## RECORDS FOR THE EXERCISE
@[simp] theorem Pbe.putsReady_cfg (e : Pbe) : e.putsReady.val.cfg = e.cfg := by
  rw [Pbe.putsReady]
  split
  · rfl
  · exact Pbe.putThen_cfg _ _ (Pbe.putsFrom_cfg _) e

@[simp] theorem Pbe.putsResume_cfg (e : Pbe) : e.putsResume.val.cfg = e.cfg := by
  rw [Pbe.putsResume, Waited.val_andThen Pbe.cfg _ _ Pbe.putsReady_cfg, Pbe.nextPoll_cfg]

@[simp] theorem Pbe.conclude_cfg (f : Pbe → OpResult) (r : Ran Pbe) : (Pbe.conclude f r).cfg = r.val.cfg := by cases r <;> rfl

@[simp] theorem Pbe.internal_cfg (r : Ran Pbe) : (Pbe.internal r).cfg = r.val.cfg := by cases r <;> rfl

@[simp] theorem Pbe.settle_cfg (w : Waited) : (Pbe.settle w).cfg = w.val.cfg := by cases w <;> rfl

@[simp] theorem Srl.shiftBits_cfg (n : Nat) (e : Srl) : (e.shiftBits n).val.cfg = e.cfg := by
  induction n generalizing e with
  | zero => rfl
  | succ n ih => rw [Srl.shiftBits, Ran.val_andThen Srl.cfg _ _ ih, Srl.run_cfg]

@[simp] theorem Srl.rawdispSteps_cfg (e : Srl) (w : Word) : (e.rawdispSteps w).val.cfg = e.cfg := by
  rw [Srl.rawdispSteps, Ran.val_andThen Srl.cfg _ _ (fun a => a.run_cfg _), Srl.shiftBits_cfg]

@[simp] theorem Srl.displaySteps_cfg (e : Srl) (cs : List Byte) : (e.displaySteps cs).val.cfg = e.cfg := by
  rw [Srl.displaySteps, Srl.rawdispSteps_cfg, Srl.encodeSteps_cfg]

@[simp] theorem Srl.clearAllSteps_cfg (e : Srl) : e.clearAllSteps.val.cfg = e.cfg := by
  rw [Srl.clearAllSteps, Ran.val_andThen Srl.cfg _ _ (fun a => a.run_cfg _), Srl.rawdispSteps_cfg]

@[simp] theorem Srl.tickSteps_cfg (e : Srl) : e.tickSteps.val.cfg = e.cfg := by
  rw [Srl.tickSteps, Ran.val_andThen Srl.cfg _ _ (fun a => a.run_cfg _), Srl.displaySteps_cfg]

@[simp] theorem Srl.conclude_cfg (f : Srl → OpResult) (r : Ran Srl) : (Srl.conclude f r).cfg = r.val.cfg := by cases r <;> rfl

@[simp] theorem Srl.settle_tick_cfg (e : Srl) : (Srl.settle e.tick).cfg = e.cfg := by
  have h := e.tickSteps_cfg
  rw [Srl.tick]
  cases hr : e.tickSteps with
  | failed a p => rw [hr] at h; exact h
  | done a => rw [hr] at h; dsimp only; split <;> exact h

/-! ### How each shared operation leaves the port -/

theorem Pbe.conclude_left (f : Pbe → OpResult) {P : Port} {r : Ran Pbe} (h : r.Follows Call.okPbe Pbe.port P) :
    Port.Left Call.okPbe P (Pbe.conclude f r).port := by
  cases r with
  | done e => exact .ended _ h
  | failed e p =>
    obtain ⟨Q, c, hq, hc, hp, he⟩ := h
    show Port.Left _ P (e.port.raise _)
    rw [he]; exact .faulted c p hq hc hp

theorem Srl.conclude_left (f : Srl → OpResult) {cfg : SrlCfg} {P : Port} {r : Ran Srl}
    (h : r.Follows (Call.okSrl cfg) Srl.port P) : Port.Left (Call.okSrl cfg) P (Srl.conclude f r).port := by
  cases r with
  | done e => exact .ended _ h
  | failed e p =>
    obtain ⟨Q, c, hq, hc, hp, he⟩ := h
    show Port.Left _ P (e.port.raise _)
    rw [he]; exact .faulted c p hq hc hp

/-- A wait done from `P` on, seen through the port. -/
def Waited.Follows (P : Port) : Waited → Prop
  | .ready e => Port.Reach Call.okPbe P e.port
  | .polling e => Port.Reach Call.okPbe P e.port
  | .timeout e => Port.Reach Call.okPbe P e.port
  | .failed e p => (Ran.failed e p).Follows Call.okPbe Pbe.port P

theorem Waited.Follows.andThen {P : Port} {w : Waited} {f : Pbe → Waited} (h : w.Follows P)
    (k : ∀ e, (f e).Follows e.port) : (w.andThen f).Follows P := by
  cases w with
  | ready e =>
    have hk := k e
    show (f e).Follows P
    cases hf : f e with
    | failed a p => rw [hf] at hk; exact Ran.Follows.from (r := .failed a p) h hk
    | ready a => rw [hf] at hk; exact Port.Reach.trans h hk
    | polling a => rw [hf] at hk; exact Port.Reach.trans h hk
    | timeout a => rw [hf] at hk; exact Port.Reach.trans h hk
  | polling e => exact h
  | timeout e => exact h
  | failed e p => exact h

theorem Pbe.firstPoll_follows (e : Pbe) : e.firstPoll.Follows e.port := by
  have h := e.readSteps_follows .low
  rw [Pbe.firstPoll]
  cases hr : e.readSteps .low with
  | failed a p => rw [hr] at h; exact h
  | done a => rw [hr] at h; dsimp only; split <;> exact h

## YOUR GOAL
Each line from the one containing "cases w with" to the close of the records must appear in the output exactly, and no other line.

## OUTPUT OF THE EXERCISE
  cases w with
  | ready e =>
    have hk := k e
    show (f e).Follows P
    cases hf : f e with
    | failed a p => rw [hf] at hk; exact Ran.Follows.from (r := .failed a p) h hk
    | ready a => rw [hf] at hk; exact Port.Reach.trans h hk
    | polling a => rw [hf] at hk; exact Port.Reach.trans h hk
    | timeout a => rw [hf] at hk; exact Port.Reach.trans h hk
  | polling e => exact h
  | timeout e => exact h
  | failed e p => exact h

theorem Pbe.firstPoll_follows (e : Pbe) : e.firstPoll.Follows e.port := by
  have h := e.readSteps_follows .low
  rw [Pbe.firstPoll]
  cases hr : e.readSteps .low with
  | failed a p => rw [hr] at h; exact h
  | done a => rw [hr] at h; dsimp only; split <;> exact h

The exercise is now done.